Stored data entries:
++++++

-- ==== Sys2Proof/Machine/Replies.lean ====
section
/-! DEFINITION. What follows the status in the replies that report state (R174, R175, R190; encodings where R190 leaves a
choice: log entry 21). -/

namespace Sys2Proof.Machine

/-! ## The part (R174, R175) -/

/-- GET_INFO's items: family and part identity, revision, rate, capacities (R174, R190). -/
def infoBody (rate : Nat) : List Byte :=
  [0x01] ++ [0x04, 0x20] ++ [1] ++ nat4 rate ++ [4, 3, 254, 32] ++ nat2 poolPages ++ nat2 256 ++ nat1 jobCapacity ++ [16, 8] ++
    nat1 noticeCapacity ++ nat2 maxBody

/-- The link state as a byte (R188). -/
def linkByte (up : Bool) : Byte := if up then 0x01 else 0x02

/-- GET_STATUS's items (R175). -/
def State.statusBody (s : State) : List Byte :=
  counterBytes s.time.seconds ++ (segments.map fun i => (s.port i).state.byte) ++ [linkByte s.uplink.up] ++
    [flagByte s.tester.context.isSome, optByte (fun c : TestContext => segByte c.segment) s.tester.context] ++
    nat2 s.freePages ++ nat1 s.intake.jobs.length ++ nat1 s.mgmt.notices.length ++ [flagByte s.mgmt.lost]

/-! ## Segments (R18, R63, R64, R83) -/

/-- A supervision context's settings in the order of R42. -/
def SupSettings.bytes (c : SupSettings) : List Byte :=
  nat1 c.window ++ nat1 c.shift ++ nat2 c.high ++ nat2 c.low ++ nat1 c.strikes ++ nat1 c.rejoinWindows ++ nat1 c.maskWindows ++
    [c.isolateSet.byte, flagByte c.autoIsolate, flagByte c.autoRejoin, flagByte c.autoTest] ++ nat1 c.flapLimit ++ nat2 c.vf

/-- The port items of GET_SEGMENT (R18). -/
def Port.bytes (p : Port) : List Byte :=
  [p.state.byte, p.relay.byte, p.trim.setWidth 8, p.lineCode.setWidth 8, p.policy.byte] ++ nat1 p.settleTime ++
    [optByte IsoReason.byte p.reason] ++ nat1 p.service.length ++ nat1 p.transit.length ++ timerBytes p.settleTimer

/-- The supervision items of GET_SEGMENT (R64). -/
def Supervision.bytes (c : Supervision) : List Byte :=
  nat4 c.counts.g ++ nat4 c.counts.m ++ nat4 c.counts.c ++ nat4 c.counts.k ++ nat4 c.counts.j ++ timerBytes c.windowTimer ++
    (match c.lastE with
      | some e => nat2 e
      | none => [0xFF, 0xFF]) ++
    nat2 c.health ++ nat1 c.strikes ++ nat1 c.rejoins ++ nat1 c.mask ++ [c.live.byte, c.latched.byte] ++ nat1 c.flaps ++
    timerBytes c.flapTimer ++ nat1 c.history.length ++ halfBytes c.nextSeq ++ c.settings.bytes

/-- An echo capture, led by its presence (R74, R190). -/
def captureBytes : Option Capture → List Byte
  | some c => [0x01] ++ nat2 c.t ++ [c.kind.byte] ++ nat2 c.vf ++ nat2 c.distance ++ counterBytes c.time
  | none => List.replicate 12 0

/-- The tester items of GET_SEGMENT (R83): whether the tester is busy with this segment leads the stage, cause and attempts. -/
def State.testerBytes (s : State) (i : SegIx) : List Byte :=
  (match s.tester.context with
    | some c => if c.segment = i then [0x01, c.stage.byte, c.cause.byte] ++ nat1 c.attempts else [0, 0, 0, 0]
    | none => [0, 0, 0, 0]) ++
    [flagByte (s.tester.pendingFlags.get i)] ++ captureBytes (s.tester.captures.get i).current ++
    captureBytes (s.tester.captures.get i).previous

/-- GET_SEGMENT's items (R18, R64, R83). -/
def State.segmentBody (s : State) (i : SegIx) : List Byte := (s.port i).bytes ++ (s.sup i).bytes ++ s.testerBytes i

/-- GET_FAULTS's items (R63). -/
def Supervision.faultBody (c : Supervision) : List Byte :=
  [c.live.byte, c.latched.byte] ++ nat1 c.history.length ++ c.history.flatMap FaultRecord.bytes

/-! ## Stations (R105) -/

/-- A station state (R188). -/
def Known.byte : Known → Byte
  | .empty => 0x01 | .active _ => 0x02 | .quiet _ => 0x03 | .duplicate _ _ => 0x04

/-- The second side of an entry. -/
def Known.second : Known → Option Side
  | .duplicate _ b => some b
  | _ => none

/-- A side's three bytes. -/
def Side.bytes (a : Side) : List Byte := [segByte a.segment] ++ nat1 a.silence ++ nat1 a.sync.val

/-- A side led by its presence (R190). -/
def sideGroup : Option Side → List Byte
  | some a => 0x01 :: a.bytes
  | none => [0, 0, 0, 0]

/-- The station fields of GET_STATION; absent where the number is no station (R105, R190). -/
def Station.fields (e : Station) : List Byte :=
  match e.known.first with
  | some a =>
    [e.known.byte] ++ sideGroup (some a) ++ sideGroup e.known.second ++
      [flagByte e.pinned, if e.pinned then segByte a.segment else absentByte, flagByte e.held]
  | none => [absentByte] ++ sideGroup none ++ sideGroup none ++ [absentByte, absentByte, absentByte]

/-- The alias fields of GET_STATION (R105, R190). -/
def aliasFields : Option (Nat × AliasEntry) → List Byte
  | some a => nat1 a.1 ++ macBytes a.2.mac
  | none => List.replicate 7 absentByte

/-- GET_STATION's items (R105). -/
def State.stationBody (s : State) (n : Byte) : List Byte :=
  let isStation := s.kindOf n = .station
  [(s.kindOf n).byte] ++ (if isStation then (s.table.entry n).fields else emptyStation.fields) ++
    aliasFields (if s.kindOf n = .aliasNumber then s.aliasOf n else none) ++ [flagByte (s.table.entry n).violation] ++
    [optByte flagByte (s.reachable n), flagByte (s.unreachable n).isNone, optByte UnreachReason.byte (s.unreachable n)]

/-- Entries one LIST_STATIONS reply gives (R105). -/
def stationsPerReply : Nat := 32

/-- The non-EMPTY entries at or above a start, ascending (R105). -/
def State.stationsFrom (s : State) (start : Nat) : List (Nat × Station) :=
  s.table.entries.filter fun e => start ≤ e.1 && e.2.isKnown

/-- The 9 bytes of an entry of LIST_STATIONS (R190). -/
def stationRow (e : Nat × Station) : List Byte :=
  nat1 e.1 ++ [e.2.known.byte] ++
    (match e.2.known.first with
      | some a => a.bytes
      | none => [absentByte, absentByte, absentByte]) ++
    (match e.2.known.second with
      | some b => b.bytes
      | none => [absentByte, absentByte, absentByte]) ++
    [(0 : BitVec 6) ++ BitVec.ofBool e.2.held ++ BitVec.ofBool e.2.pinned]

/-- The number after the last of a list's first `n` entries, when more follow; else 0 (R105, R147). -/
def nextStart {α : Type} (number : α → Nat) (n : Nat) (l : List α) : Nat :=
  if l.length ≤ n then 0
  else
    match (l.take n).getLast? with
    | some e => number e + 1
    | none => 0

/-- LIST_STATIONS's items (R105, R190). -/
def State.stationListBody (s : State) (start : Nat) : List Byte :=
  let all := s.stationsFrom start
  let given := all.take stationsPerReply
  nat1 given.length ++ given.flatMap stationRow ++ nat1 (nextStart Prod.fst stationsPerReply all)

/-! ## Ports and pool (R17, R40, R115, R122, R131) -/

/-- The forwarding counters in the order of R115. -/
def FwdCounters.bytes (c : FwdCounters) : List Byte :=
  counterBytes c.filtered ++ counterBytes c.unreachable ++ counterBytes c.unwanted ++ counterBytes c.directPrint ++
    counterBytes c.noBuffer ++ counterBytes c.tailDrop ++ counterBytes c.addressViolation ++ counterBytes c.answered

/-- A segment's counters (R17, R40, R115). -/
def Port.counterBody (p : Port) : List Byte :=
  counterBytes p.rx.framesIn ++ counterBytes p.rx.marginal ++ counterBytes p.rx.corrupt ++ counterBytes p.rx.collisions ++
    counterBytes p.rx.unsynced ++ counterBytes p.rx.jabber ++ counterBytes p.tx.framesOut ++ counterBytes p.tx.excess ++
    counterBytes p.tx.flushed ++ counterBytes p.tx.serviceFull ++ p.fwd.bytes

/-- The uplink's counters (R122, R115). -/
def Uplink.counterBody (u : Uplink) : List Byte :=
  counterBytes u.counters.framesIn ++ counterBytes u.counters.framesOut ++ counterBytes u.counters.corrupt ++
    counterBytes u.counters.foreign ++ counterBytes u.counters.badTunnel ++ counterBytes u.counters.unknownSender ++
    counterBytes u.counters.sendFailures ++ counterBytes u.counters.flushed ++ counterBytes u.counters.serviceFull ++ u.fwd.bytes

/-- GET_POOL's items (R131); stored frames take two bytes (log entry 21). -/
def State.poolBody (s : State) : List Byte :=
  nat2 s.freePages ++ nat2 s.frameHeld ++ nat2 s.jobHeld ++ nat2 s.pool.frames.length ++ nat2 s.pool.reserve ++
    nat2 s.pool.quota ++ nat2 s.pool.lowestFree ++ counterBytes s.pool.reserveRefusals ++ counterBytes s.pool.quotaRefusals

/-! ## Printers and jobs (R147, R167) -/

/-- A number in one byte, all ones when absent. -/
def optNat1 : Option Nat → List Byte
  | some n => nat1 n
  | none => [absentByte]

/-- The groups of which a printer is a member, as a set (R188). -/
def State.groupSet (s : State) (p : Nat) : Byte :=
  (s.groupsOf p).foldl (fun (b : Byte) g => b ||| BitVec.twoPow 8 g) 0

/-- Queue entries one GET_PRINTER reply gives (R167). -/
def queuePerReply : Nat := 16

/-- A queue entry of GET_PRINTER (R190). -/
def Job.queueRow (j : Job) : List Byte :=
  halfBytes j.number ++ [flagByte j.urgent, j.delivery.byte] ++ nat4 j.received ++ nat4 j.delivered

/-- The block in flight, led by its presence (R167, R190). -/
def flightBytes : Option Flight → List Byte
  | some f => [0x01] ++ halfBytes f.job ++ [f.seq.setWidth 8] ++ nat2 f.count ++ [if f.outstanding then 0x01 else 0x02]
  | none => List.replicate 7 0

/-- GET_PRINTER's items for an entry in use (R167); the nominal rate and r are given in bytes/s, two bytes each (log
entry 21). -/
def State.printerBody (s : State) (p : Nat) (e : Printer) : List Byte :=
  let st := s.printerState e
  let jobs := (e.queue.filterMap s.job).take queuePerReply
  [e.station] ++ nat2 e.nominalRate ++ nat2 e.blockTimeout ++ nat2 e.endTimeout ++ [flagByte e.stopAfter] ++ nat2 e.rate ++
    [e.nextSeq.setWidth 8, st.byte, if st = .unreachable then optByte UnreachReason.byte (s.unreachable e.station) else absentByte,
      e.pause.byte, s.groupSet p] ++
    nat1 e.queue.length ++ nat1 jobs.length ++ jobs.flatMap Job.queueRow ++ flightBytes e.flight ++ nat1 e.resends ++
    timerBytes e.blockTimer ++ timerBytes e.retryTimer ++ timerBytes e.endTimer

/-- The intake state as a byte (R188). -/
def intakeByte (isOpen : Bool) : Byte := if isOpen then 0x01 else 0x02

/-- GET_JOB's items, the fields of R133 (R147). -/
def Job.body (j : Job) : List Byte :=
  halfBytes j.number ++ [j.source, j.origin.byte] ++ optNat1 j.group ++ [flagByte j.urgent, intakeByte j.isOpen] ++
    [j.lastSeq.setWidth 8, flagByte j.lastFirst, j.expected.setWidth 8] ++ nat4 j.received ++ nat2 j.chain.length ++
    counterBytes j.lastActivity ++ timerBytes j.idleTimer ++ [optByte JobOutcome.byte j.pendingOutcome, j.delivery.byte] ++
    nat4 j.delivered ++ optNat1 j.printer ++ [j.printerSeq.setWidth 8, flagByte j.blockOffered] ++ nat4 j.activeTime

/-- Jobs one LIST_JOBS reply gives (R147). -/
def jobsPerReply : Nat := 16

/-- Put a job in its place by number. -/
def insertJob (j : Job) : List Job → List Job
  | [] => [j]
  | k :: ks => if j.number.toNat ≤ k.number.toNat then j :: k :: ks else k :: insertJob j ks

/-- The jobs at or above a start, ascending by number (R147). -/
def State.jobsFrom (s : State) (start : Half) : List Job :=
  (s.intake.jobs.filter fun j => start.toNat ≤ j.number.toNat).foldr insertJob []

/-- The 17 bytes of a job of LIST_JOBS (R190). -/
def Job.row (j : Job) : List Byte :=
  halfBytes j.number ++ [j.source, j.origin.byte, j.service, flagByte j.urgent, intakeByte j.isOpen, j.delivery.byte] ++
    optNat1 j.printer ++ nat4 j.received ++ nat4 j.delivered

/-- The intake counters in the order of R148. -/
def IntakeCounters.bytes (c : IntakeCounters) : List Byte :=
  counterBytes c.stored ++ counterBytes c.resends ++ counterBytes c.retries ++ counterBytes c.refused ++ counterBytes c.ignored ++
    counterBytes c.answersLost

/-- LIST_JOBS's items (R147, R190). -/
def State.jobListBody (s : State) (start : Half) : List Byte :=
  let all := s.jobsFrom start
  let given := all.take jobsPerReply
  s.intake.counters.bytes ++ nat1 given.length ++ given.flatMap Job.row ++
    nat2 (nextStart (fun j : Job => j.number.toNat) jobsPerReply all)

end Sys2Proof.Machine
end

++++++

Exercise prompt: Using only the entries above, output the line with "def State.jobsFrom (s", the line with "of R148. -/", and all lines between them, exactly as they stand.

Task result:
def State.jobsFrom (s : State) (start : Half) : List Job :=
  (s.intake.jobs.filter fun j => start.toNat ≤ j.number.toNat).foldr insertJob []

/-- The 17 bytes of a job of LIST_JOBS (R190). -/
def Job.row (j : Job) : List Byte :=
  halfBytes j.number ++ [j.source, j.origin.byte, j.service, flagByte j.urgent, intakeByte j.isOpen, j.delivery.byte] ++
    optNat1 j.printer ++ nat4 j.received ++ nat4 j.delivered

/-- The intake counters in the order of R148. -/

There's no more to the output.